YOUR ASSIGNMENT: Print nothing but the lines below starting at the line that holds "theorem completeSetup_bank (e" and ending at the line that holds "s).active = !s.active := rfl", including both, each exactly as written.

[Collected data entries]
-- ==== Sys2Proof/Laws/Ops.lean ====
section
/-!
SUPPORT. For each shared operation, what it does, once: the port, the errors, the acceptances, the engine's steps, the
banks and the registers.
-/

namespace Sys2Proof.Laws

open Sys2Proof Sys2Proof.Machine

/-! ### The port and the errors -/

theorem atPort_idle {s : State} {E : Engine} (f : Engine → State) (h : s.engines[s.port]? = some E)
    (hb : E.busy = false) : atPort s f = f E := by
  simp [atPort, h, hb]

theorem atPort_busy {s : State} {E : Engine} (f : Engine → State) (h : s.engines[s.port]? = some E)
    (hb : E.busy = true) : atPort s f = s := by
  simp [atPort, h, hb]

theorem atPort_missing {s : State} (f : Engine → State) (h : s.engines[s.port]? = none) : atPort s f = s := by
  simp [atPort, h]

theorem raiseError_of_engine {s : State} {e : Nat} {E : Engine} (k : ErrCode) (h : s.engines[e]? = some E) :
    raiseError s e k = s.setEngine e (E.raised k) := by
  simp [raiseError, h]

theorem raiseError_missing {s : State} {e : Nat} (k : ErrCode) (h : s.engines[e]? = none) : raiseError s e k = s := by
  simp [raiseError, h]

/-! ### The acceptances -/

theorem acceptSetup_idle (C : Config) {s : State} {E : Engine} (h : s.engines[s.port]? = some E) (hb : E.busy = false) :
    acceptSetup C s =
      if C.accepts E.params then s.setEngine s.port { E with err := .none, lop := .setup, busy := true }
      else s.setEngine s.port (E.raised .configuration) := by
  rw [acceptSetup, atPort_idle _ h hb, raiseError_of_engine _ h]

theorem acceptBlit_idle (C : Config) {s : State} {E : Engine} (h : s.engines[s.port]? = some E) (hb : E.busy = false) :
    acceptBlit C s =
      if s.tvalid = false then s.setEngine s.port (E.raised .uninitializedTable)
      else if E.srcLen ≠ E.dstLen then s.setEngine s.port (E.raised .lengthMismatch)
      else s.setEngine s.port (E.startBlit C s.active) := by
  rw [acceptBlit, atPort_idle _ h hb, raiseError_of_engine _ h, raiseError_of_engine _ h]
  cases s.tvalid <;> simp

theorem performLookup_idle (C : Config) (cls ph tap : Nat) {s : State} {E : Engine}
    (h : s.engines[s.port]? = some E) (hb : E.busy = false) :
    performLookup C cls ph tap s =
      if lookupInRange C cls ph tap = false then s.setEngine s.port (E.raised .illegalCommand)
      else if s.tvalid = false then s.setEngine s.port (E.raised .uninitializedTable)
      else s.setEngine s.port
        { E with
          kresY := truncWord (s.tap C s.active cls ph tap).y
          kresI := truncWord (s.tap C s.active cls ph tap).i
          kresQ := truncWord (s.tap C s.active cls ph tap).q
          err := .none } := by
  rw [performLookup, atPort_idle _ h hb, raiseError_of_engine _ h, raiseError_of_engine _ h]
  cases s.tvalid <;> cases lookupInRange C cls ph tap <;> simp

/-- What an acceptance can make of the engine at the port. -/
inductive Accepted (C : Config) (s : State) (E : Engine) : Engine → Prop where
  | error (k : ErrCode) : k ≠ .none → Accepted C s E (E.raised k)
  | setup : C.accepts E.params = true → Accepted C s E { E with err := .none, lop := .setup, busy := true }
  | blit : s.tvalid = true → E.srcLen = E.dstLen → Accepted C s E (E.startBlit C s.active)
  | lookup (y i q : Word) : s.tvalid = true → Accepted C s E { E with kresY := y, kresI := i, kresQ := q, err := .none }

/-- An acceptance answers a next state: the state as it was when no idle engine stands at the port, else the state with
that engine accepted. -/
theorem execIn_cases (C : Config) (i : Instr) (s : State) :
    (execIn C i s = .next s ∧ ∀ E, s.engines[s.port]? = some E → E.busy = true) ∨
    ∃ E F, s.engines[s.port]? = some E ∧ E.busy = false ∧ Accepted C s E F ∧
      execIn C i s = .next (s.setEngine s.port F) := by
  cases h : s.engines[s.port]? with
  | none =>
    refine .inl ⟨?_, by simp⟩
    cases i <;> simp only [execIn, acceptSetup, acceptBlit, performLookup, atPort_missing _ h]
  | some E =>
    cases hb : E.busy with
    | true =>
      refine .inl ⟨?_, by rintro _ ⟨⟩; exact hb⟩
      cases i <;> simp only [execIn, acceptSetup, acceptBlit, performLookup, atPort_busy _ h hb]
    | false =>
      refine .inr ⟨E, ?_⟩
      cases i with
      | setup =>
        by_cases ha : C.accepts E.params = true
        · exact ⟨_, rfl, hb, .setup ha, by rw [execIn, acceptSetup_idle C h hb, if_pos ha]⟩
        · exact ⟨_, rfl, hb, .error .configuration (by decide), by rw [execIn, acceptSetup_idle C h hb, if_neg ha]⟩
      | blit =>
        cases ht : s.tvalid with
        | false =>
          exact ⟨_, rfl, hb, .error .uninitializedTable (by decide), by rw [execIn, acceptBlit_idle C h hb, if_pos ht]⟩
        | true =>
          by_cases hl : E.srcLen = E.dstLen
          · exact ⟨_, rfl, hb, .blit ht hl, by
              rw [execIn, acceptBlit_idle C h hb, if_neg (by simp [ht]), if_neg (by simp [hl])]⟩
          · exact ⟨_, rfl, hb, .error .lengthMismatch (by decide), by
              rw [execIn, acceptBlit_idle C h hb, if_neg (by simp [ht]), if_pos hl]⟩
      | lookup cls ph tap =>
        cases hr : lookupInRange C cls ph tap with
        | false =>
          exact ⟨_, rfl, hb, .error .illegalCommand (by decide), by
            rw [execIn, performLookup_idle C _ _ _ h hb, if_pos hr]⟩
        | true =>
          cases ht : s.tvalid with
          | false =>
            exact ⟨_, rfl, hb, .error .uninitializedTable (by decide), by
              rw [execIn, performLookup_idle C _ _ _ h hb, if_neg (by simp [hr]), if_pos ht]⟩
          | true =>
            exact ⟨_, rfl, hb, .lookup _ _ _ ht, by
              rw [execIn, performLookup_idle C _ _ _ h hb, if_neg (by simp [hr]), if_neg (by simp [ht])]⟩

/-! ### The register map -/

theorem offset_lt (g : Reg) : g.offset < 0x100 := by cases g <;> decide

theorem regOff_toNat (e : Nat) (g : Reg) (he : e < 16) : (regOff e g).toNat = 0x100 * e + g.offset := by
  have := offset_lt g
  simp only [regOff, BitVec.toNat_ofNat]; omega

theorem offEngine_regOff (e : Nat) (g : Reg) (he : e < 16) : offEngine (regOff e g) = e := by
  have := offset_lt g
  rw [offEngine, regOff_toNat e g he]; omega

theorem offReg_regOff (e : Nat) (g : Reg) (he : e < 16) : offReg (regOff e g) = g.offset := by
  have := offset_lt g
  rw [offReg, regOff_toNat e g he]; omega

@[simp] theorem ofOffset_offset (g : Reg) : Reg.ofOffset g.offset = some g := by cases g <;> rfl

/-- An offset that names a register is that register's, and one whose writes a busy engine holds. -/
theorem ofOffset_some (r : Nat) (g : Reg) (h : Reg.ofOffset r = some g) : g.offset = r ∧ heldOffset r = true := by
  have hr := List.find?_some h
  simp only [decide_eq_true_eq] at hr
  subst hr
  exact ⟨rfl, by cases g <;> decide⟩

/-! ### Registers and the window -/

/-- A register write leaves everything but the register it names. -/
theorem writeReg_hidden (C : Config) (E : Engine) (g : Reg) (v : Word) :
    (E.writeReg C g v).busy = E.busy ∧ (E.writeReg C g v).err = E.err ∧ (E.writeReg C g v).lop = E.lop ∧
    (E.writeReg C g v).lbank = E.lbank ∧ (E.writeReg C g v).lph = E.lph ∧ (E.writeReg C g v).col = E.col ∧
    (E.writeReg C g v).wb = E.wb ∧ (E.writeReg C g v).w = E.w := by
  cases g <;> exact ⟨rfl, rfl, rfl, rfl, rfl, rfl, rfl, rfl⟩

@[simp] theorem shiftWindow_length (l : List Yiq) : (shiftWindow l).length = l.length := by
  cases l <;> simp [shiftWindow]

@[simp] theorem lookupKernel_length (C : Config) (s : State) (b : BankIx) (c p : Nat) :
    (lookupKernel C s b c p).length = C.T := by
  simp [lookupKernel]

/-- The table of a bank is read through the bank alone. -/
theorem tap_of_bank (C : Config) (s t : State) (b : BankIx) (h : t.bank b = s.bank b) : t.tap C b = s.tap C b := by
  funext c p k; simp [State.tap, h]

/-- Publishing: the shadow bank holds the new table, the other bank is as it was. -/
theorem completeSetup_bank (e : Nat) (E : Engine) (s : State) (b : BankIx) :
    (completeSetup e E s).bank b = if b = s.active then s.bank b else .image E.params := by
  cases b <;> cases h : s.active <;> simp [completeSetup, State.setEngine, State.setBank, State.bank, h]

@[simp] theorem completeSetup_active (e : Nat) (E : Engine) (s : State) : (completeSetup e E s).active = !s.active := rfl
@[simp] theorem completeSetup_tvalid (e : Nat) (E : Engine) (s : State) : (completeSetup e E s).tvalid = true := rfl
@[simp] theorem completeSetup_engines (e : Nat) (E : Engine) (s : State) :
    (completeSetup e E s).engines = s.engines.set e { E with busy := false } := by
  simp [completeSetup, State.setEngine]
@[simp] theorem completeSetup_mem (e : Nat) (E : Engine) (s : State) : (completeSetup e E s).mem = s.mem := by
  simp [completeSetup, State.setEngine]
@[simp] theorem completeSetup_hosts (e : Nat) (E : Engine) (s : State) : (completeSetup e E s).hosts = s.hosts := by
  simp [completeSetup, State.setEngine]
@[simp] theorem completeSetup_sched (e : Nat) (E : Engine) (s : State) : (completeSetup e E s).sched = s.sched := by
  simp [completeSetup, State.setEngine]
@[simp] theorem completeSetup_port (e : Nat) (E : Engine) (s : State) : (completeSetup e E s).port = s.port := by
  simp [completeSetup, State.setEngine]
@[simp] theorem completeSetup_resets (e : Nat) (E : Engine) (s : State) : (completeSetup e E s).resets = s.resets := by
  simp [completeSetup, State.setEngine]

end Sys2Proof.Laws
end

SOLUTION TO THIS EXERCISE:
theorem completeSetup_bank (e : Nat) (E : Engine) (s : State) (b : BankIx) :
    (completeSetup e E s).bank b = if b = s.active then s.bank b else .image E.params := by
  cases b <;> cases h : s.active <;> simp [completeSetup, State.setEngine, State.setBank, State.bank, h]

@[simp] theorem completeSetup_active (e : Nat) (E : Engine) (s : State) : (completeSetup e E s).active = !s.active := rfl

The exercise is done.